February 2nd, 2010 by admin

In a few weeks, it will be a lot more difficult to get a credit card if you’re under the age of 21, at least, that’s the plan.

The Credit Card Accountability, Responsibility, and Disclosure Act of 2009 (Credit Card Bill of Rights) will go into effect on February 22, and bring with it a number of changes, which I previously wrote about.

But another issue at hand is extending credit to so-called underage consumers, namely those under the tender age of 21.

The impending legislation will require that those under 21 who apply for a credit card either get a co-signer aged 21 or over, or document the ability to repay the credit card debt.

If the under 21 applicant chooses option one, that co-signer will be on the hook for any unpaid debt; if they choose to document income, it’ll probably be rather cumbersome, and certainly not the instant approval we’ve all grown so fond of.

Additionally, if under 21, a credit line increase will only be permitted on a joint account with the co-signer’s permission.

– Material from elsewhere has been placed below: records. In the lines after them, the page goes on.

/-! ### The power loop (R392 to R395) -/

/-- Percent of the cap for domain `d` in a mode (R394). -/
def fraction (mode d : Nat) : Nat :=
  (match mode with
   | 0 => [43, 10, 9, 14, 12, 4, 8]
   | 1 => [50, 11, 9, 11, 8, 3, 8]
   | 2 => [36, 9, 9, 23, 12, 3, 8]
   | _ => [36, 9, 8, 13, 23, 3, 8]).getD d 0

/-- Mean input power of the window, in mW (R393) (log entry 44). -/
def State.windowPower (s : State) : Nat :=
  let w := max 1 (s.rd F.PWR_CTRL_window_s)
  (s.pwr.energy.take (1000 * w)).sum / w

/-- The limit of R393, in mW. -/
def powerLimit (cap win : Nat) : Nat := min (1100 * cap) (max (900 * cap) (2000 * cap - win))

/-- The clock target: the lowest of its limits (R393, R401). -/
def State.retarget (s : State) : State :=
  let m := s.rd F.MOD_ID_max_clock
  let t := min (min s.pwr.capTarget s.pwr.thermTarget) (min (s.rd F.PWR_CTRL_clock_ceiling) m)
  let c := decide (s.rd F.PWR_CTRL_clock_ceiling < min m (min s.pwr.capTarget s.pwr.thermTarget))
  ({ s with pwr := { s.pwr with target := t } }).wrBit F.PWR_STATUS_ceiling c

/-- The compute limiter moves by a free number of steps, at most 4 of the clock; at 0.8 GHz it moves the issue duty, from 16 down to 4. -/
def State.limitCompute (s : State) (beyond : Bool) : State :=
  let n := Config.limiter s.drawn
  let s := { s with drawn := s.drawn + 1 }
  let duty := s.rd F.PWR_STATUS_issue_duty
  let p := s.pwr
  if beyond then
    if 32 < p.capTarget then { s with pwr := { p with capTarget := max 32 (p.capTarget - n % 5) } }
    else s.wr F.PWR_STATUS_issue_duty (max 4 (duty - n % 13))
  else if duty < 16 && !s.isSet F.PWR_THERM_STATUS_throttling then s.wr F.PWR_STATUS_issue_duty (min 16 (duty + n % 13))
  else { s with pwr := { p with capTarget := min (s.rd F.MOD_ID_max_clock) (p.capTarget + n % 5) } }

/-- POWER_LOOP (R393). -/
def execPowerLoop (sample : PowerSample) (s : State) : Host.Outcome State Fault Refusal :=
  if !s.powered then .next s
  else
    let win := s.windowPower
    let lim := powerLimit (s.rd F.PWR_CAP_cap_w) win
    let mode := s.rd F.PWR_CTRL_mode
    let budget (d : Nat) : Nat := lim * fraction mode d / 100
    let draw (d : Nat) : Nat := sample.domains.getD d 0
    let s := ((s.wr F.PWR_INPUT_avg_w (win / 1000)).wr F.PWR_INPUT_main_w (min 0xFFFF sample.mainW)).wr F.PWR_INPUT_aux_w
      (min 0xFFFF sample.auxW)
    let s := (s.wr F.PWR_SUPPLY_main_mv (min 0xFFFF sample.mainMv)).wr F.PWR_SUPPLY_aux_mv (min 0xFFFF sample.auxMv)
    let s := (s.wrBit F.PWR_SUPPLY_main_good (decide (46000 ≤ sample.mainMv) && decide (sample.mainMv ≤ 58000))).wrBit F.PWR_SUPPLY_aux_good
      (decide (11400 ≤ sample.auxMv) && decide (sample.auxMv ≤ 12600))
    let s := (List.range 7).foldl (fun t d => (t.wrAt F.PWR_DOMAIN_budget_w d (budget d / 1000)).wrAt F.PWR_DOMAIN_power_w d
      (min 0xFFFF (draw d))) s
    if !s.pwr.rails then .next s
    else
      let beyond (d : Nat) : Bool := decide (budget d < draw d * 1000)
      let total := decide (lim < (s.pwr.energy.take 100).sum * 10)
      let compute := beyond 0 || beyond 1 || beyond 2
      let s := ((((s.wrBit F.PWR_STATUS_compute compute).wrBit F.PWR_STATUS_hbm (beyond 3)).wrBit F.PWR_STATUS_fabric (beyond 4)).wrBit
        F.PWR_STATUS_hub (beyond 5)).wrBit F.PWR_STATUS_total total
      .next (s.limitCompute (compute || total)).retarget

/-! ### Droop and frequency steps (R397 to R399) -/

/-- The array clocks run (R389). -/
def State.arrayClocked (s : State) : Bool :=
  s.pwr.rails && (s.mode == .booting || s.mode == .ready || s.mode == .running || s.mode == .held || s.mode == .draining)

/-- A core of the quadrant has droop asserted, or the last droop cleared less than 5 µs ago (R399) (log entry 47). -/
def State.droopHolds (s : State) (q : Nat) : Bool :=
  s.pwr.droop.any (fun p => quadOfPhys p == q) || (match sget? s.pwr.droopAt q with
    | some t => decide (s.tick < t + usTicks 5)
    | none => false)

/-- FREQ_HANDOFF (R398, R399): one step of 25 MHz towards the target, at least 20 µs after the last; droop holds it, counted once. -/
def execFreqHandoff (quadrant : Nat) (s : State) : Host.Outcome State Fault Refusal :=
  let q := quadrant
  let cs := s.clocks
  let c := cs.getD q 0
  let n := if c < s.pwr.target then c + 1 else c - 1
  if decide (4 ≤ q) || !s.arrayClocked || c == s.pwr.target || decide (s.tick < sget 0 s.pwr.handoffAt q) ||
      cs.any (fun x => decide (x + 1 < n) || decide (n + 1 < x)) then .next s
  else if s.droopHolds q then
    if s.pwr.held.contains q then .next s
    else .next (({ s with pwr := { s.pwr with held := s.pwr.held ++ [q] } }).addSat F.PWR_DROOP_COUNT_held_steps 1)
  else
    let p : PwrSt := { s.pwr with handoffAt := sput s.pwr.handoffAt q (s.tick + usTicks 20), held := s.pwr.held.erase q }
    .next (({ s with pwr := p }).wr F.PWR_STATUS_clock (packClock (cs.set q n)))

/-- DROOP_ASSERT (R397). -/
def execDroopAssert (phys : Nat) (s : State) : Host.Outcome State Fault Refusal :=
  if s.arrayClocked && decide (phys < 272) && !s.pwr.droop.contains phys then
    .next (({ s with pwr := { s.pwr with droop := s.pwr.droop ++ [phys] } }).addSat F.PWR_DROOP_COUNT_droops 1)
  else .next s

/-- DROOP_RELEASE (R397): the supply returned, and droop cleared, 200 ns before. -/
def execDroopRelease (phys : Nat) (s : State) : Host.Outcome State Fault Refusal :=
  if s.pwr.droop.contains phys then
    .next { s with pwr := { s.pwr with droop := s.pwr.droop.erase phys, droopAt := sput s.pwr.droopAt (quadOfPhys phys) (s.tick - 20) } }
  else .next s

/-! ### Hints (R152, R396) -/

/-- The ticks between which a hint of lead time `l` µs and duration `d` ms, issued at `t`, raises the voltage (log entry 43). -/
def hintFrom (t l : Nat) : Nat := t + usTicks (l - 20)
def hintUntil (t l d : Nat) : Nat := t + usTicks l + msTicks (if d = 0 then 100 else d)

/-- A hint on lanes where the guard holds; a gang's hint counts once. -/
def State.runHint (heavy : Bool) (x : Issue) (s : State) : State :=
  let s := if x.lanes.isEmpty || !s.isSet F.PWR_CTRL_hint_enable then s
    else
      let t := x.tid 0
      let others := s.pwr.hints.filter (fun h => !(h.phys == x.phys && h.t == t))
      let l := if heavy then
          others ++ [⟨x.phys, t, hintFrom s.tick (fld x.word 19 10), hintUntil s.tick (fld x.word 19 10) (fld x.word 9 0)⟩]
        else others
      { s with pwr := { s.pwr with hints := l } }
  s.putThread x x.th.advance

/-- HINT_HEAVY (R147, R396). -/
def execHintHeavy (th : ThreadRef) (s : State) : Host.Outcome State Fault Refusal := .next (s.issue .hintHeavy th (State.runHint true))

/-- HINT_LIGHT (R147, R396). -/
def execHintLight (th : ThreadRef) (s : State) : Host.Outcome State Fault Refusal := .next (s.issue .hintLight th (State.runHint false))

/-- HINT_EXPIRY (R396). -/
def execHintExpiry (phys t : Nat) (s : State) : Host.Outcome State Fault Refusal :=
  .next { s with pwr := { s.pwr with hints := s.pwr.hints.filter (fun h => !(h.phys == phys && h.t == t && decide (h.until_ ≤ s.tick))) } }

/-- A hint is active, in some quadrant or in one. -/
def State.hintIn (s : State) (q : Nat) : Bool :=
  s.pwr.hints.any (fun h => quadOfPhys h.phys == q && decide (h.from_ ≤ s.tick) && decide (s.tick < h.until_))
def State.hintActive (s : State) : Bool := (List.range 4).any s.hintIn

/-! ### Energy (R400) -/

/-- ENERGY_INTEGRATE: the input energy of the past millisecond, in mJ. -/
def execEnergyIntegrate (mj : Nat) (s : State) : Host.Outcome State Fault Refusal :=
  if !s.powered then .next s
  else
    .next ((({ s with pwr := { s.pwr with energy := (mj :: s.pwr.energy).take 30000 } }).add F.PWR_ENERGY_TOTAL_count mj).add
      F.PWR_ENERGY_JOB_count mj)

/-! ### Thermal control (R401, R402) -/

/-- A sensor is ignored: outside −40 to 150 °C, in 0.01 °C. -/
def sensorFailed (t : Int) : Bool := decide (t < -4000) || decide (15000 < t)
/-- The readings of a die that count, with their sensors. -/
def dieGood (d : List Int) : List (Int × Nat) := (d.take 64).zipIdx.filter (fun p => !sensorFailed p.1)
def dieFailed (d : List Int) : Nat := ((d.take 64).filter sensorFailed).length
/-- The highest reading of a list and its place; 0 and 0 of an empty one. -/
def highest (l : List (Int × Nat)) : Int × Nat :=
  match l with
  | [] => (0, 0)
  | p :: ps => ps.foldl (fun b x => if b.1 < x.1 then x else b) p
/-- A die reads: its highest sensor, or throttle_c with more than 8 sensors ignored (log entry 46). -/
def dieReading (throttle : Nat) (d : List Int) : Int × Nat :=
  if 8 < dieFailed d then ((throttle * 100 : Nat), 0) else highest (dieGood d)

In other words, kids can’t go increasing their card limit without their parent’s knowledge.

So it’s going to be more difficult to get a credit card if you’re under 21, which in one respect, will be a good thing.

But what about those who need the credit, are generally responsible, but unable to get a co-signer or document income?

Will it lead to an increase in the use of prepaid credit cards, or an increase in personal loans, those with much less favorable terms than credit cards?

I hope all the implications have been considered for the sweeping changes, especially since credit cards are often a young consumer’s initial credit building tool (how to build credit).

The Cost of Credit Card Use

January 21st, 2010 by admin

Most of us don’t know the true cost of credit, we simply pay attention to what we’re paying in fees and finance charges.

But the cost of goods and services increases as a result of credit card use, as merchants need to pay fees to banks, credit card issuers, and other companies for the infrastructure, equipment, and convenience.

These merchant and interchange fees vary based on the type of transaction, merchant, and card issuer involved.

Visa charges an average of about 1.80% per transaction, while American Express charges around 2.50%, though smaller retailers typically pay between 3.25% – 3.75%.

This is why you’ll often find that not all small merchants accept American Express, as they don’t want to pay the extra fees (Amex also tends to side with the consumer, another drawback for merchants).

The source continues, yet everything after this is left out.